-------- Exercise data --------
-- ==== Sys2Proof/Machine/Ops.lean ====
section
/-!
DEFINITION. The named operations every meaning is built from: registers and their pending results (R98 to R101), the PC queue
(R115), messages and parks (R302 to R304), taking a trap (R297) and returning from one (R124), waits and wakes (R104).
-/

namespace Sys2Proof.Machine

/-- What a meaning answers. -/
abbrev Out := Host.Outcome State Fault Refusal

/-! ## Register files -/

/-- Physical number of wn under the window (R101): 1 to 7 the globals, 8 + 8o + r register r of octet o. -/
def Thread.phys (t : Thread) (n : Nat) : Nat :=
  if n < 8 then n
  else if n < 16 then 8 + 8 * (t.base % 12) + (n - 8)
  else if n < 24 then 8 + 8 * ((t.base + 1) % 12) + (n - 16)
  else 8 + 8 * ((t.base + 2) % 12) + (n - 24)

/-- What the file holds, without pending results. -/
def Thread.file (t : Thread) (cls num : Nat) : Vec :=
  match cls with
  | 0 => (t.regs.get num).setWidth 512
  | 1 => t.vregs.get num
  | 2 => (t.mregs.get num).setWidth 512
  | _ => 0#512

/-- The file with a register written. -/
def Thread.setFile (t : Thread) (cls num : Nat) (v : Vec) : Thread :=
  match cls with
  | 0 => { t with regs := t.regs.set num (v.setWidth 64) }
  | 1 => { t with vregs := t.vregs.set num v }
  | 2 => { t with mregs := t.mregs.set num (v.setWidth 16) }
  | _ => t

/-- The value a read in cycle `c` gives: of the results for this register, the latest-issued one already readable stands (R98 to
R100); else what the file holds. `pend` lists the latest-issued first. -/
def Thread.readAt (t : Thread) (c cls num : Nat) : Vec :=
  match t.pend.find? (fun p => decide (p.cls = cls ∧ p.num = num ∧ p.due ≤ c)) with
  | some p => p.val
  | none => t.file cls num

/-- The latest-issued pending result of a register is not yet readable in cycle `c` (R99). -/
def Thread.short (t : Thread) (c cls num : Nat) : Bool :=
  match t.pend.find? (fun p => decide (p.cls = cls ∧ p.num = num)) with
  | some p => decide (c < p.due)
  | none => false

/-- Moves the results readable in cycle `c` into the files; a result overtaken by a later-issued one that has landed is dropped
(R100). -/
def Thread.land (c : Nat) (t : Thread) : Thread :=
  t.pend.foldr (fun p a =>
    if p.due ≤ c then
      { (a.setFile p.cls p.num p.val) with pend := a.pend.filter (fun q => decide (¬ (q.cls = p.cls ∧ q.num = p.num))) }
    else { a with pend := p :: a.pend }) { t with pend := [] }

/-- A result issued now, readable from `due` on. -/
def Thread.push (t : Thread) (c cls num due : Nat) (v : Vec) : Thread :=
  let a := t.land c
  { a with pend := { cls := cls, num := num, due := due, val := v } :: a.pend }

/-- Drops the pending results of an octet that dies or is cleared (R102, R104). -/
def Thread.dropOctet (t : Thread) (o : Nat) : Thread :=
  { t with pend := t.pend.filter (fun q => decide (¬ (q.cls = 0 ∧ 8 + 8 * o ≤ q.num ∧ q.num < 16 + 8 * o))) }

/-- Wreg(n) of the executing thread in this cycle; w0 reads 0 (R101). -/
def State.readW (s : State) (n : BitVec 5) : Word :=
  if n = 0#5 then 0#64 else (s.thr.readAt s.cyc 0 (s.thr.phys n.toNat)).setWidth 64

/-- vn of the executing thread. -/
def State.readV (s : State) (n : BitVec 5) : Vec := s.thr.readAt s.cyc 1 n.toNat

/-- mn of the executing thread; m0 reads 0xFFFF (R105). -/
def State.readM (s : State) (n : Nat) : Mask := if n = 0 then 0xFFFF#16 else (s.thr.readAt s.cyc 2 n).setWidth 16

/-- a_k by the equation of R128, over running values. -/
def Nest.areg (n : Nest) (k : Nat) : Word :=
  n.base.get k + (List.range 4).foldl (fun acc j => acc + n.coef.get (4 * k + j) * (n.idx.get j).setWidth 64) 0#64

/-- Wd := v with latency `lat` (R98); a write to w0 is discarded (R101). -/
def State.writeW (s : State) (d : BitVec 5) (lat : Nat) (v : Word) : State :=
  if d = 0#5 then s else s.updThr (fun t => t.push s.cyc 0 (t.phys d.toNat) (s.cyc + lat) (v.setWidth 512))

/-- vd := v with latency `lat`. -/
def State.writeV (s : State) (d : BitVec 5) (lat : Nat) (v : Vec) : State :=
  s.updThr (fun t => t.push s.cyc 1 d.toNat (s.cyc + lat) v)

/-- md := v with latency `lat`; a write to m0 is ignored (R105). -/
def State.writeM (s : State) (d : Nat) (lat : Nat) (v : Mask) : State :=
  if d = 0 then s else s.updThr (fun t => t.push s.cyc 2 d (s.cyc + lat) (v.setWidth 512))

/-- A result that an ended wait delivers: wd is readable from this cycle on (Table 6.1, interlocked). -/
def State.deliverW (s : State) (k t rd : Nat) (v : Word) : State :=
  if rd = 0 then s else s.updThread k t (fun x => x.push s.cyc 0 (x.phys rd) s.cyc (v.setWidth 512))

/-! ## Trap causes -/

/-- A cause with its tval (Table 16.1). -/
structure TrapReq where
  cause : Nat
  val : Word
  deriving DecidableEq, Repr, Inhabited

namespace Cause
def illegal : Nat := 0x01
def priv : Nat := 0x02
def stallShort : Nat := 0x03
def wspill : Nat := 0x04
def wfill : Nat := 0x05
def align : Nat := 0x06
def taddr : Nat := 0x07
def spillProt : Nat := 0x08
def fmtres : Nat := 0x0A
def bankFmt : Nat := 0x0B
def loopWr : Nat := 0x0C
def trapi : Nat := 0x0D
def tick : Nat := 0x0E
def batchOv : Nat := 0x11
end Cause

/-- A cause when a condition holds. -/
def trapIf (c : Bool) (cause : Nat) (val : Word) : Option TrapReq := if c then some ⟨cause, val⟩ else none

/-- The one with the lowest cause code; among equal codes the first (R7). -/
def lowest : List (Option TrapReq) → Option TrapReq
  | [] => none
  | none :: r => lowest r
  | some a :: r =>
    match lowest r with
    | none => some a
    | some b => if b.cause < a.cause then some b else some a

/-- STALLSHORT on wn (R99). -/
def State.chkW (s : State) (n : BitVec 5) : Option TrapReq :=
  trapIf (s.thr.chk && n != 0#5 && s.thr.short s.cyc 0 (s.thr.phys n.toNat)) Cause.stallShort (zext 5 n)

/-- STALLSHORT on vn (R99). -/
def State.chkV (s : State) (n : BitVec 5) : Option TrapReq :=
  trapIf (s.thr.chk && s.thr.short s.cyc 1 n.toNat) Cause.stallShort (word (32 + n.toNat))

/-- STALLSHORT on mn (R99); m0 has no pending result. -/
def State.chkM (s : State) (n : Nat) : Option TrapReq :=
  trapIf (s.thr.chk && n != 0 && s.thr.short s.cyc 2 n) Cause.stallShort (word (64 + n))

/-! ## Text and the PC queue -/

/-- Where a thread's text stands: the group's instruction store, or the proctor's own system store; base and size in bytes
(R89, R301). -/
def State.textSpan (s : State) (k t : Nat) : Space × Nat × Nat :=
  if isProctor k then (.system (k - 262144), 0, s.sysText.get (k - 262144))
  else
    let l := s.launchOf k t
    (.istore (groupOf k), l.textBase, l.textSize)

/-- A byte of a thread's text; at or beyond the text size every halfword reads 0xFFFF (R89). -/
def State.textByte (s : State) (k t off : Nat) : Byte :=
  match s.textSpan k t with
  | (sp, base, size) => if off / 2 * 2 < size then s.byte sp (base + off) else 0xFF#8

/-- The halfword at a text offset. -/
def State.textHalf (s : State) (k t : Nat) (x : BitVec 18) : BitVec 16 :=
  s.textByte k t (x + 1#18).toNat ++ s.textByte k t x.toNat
--------
To do: Return the whole listing as it stands. Nothing may be altered.

Response for this exercise:
-- ==== Sys2Proof/Machine/Ops.lean ====
section
/-!
DEFINITION. The named operations every meaning is built from: registers and their pending results (R98 to R101), the PC queue
(R115), messages and parks (R302 to R304), taking a trap (R297) and returning from one (R124), waits and wakes (R104).
-/

namespace Sys2Proof.Machine

/-- What a meaning answers. -/
abbrev Out := Host.Outcome State Fault Refusal

/-! ## Register files -/

/-- Physical number of wn under the window (R101): 1 to 7 the globals, 8 + 8o + r register r of octet o. -/
def Thread.phys (t : Thread) (n : Nat) : Nat :=
  if n < 8 then n
  else if n < 16 then 8 + 8 * (t.base % 12) + (n - 8)
  else if n < 24 then 8 + 8 * ((t.base + 1) % 12) + (n - 16)
  else 8 + 8 * ((t.base + 2) % 12) + (n - 24)

/-- What the file holds, without pending results. -/
def Thread.file (t : Thread) (cls num : Nat) : Vec :=
  match cls with
  | 0 => (t.regs.get num).setWidth 512
  | 1 => t.vregs.get num
  | 2 => (t.mregs.get num).setWidth 512
  | _ => 0#512

/-- The file with a register written. -/
def Thread.setFile (t : Thread) (cls num : Nat) (v : Vec) : Thread :=
  match cls with
  | 0 => { t with regs := t.regs.set num (v.setWidth 64) }
  | 1 => { t with vregs := t.vregs.set num v }
  | 2 => { t with mregs := t.mregs.set num (v.setWidth 16) }
  | _ => t

/-- The value a read in cycle `c` gives: of the results for this register, the latest-issued one already readable stands (R98 to
R100); else what the file holds. `pend` lists the latest-issued first. -/
def Thread.readAt (t : Thread) (c cls num : Nat) : Vec :=
  match t.pend.find? (fun p => decide (p.cls = cls ∧ p.num = num ∧ p.due ≤ c)) with
  | some p => p.val
  | none => t.file cls num

/-- The latest-issued pending result of a register is not yet readable in cycle `c` (R99). -/
def Thread.short (t : Thread) (c cls num : Nat) : Bool :=
  match t.pend.find? (fun p => decide (p.cls = cls ∧ p.num = num)) with
  | some p => decide (c < p.due)
  | none => false

/-- Moves the results readable in cycle `c` into the files; a result overtaken by a later-issued one that has landed is dropped
(R100). -/
def Thread.land (c : Nat) (t : Thread) : Thread :=
  t.pend.foldr (fun p a =>
    if p.due ≤ c then
      { (a.setFile p.cls p.num p.val) with pend := a.pend.filter (fun q => decide (¬ (q.cls = p.cls ∧ q.num = p.num))) }
    else { a with pend := p :: a.pend }) { t with pend := [] }

/-- A result issued now, readable from `due` on. -/
def Thread.push (t : Thread) (c cls num due : Nat) (v : Vec) : Thread :=
  let a := t.land c
  { a with pend := { cls := cls, num := num, due := due, val := v } :: a.pend }

/-- Drops the pending results of an octet that dies or is cleared (R102, R104). -/
def Thread.dropOctet (t : Thread) (o : Nat) : Thread :=
  { t with pend := t.pend.filter (fun q => decide (¬ (q.cls = 0 ∧ 8 + 8 * o ≤ q.num ∧ q.num < 16 + 8 * o))) }

/-- Wreg(n) of the executing thread in this cycle; w0 reads 0 (R101). -/
def State.readW (s : State) (n : BitVec 5) : Word :=
  if n = 0#5 then 0#64 else (s.thr.readAt s.cyc 0 (s.thr.phys n.toNat)).setWidth 64

/-- vn of the executing thread. -/
def State.readV (s : State) (n : BitVec 5) : Vec := s.thr.readAt s.cyc 1 n.toNat

/-- mn of the executing thread; m0 reads 0xFFFF (R105). -/
def State.readM (s : State) (n : Nat) : Mask := if n = 0 then 0xFFFF#16 else (s.thr.readAt s.cyc 2 n).setWidth 16

/-- a_k by the equation of R128, over running values. -/
def Nest.areg (n : Nest) (k : Nat) : Word :=
  n.base.get k + (List.range 4).foldl (fun acc j => acc + n.coef.get (4 * k + j) * (n.idx.get j).setWidth 64) 0#64

/-- Wd := v with latency `lat` (R98); a write to w0 is discarded (R101). -/
def State.writeW (s : State) (d : BitVec 5) (lat : Nat) (v : Word) : State :=
  if d = 0#5 then s else s.updThr (fun t => t.push s.cyc 0 (t.phys d.toNat) (s.cyc + lat) (v.setWidth 512))

/-- vd := v with latency `lat`. -/
def State.writeV (s : State) (d : BitVec 5) (lat : Nat) (v : Vec) : State :=
  s.updThr (fun t => t.push s.cyc 1 d.toNat (s.cyc + lat) v)

/-- md := v with latency `lat`; a write to m0 is ignored (R105). -/
def State.writeM (s : State) (d : Nat) (lat : Nat) (v : Mask) : State :=
  if d = 0 then s else s.updThr (fun t => t.push s.cyc 2 d (s.cyc + lat) (v.setWidth 512))

/-- A result that an ended wait delivers: wd is readable from this cycle on (Table 6.1, interlocked). -/
def State.deliverW (s : State) (k t rd : Nat) (v : Word) : State :=
  if rd = 0 then s else s.updThread k t (fun x => x.push s.cyc 0 (x.phys rd) s.cyc (v.setWidth 512))

/-! ## Trap causes -/

/-- A cause with its tval (Table 16.1). -/
structure TrapReq where
  cause : Nat
  val : Word
  deriving DecidableEq, Repr, Inhabited

namespace Cause
def illegal : Nat := 0x01
def priv : Nat := 0x02
def stallShort : Nat := 0x03
def wspill : Nat := 0x04
def wfill : Nat := 0x05
def align : Nat := 0x06
def taddr : Nat := 0x07
def spillProt : Nat := 0x08
def fmtres : Nat := 0x0A
def bankFmt : Nat := 0x0B
def loopWr : Nat := 0x0C
def trapi : Nat := 0x0D
def tick : Nat := 0x0E
def batchOv : Nat := 0x11
end Cause

/-- A cause when a condition holds. -/
def trapIf (c : Bool) (cause : Nat) (val : Word) : Option TrapReq := if c then some ⟨cause, val⟩ else none

/-- The one with the lowest cause code; among equal codes the first (R7). -/
def lowest : List (Option TrapReq) → Option TrapReq
  | [] => none
  | none :: r => lowest r
  | some a :: r =>
    match lowest r with
    | none => some a
    | some b => if b.cause < a.cause then some b else some a

/-- STALLSHORT on wn (R99). -/
def State.chkW (s : State) (n : BitVec 5) : Option TrapReq :=
  trapIf (s.thr.chk && n != 0#5 && s.thr.short s.cyc 0 (s.thr.phys n.toNat)) Cause.stallShort (zext 5 n)

/-- STALLSHORT on vn (R99). -/
def State.chkV (s : State) (n : BitVec 5) : Option TrapReq :=
  trapIf (s.thr.chk && s.thr.short s.cyc 1 n.toNat) Cause.stallShort (word (32 + n.toNat))

/-- STALLSHORT on mn (R99); m0 has no pending result. -/
def State.chkM (s : State) (n : Nat) : Option TrapReq :=
  trapIf (s.thr.chk && n != 0 && s.thr.short s.cyc 2 n) Cause.stallShort (word (64 + n))

/-! ## Text and the PC queue -/

/-- Where a thread's text stands: the group's instruction store, or the proctor's own system store; base and size in bytes
(R89, R301). -/
def State.textSpan (s : State) (k t : Nat) : Space × Nat × Nat :=
  if isProctor k then (.system (k - 262144), 0, s.sysText.get (k - 262144))
  else
    let l := s.launchOf k t
    (.istore (groupOf k), l.textBase, l.textSize)

/-- A byte of a thread's text; at or beyond the text size every halfword reads 0xFFFF (R89). -/
def State.textByte (s : State) (k t off : Nat) : Byte :=
  match s.textSpan k t with
  | (sp, base, size) => if off / 2 * 2 < size then s.byte sp (base + off) else 0xFF#8

/-- The halfword at a text offset. -/
def State.textHalf (s : State) (k t : Nat) (x : BitVec 18) : BitVec 16 :=
  s.textByte k t (x + 1#18).toNat ++ s.textByte k t x.toNat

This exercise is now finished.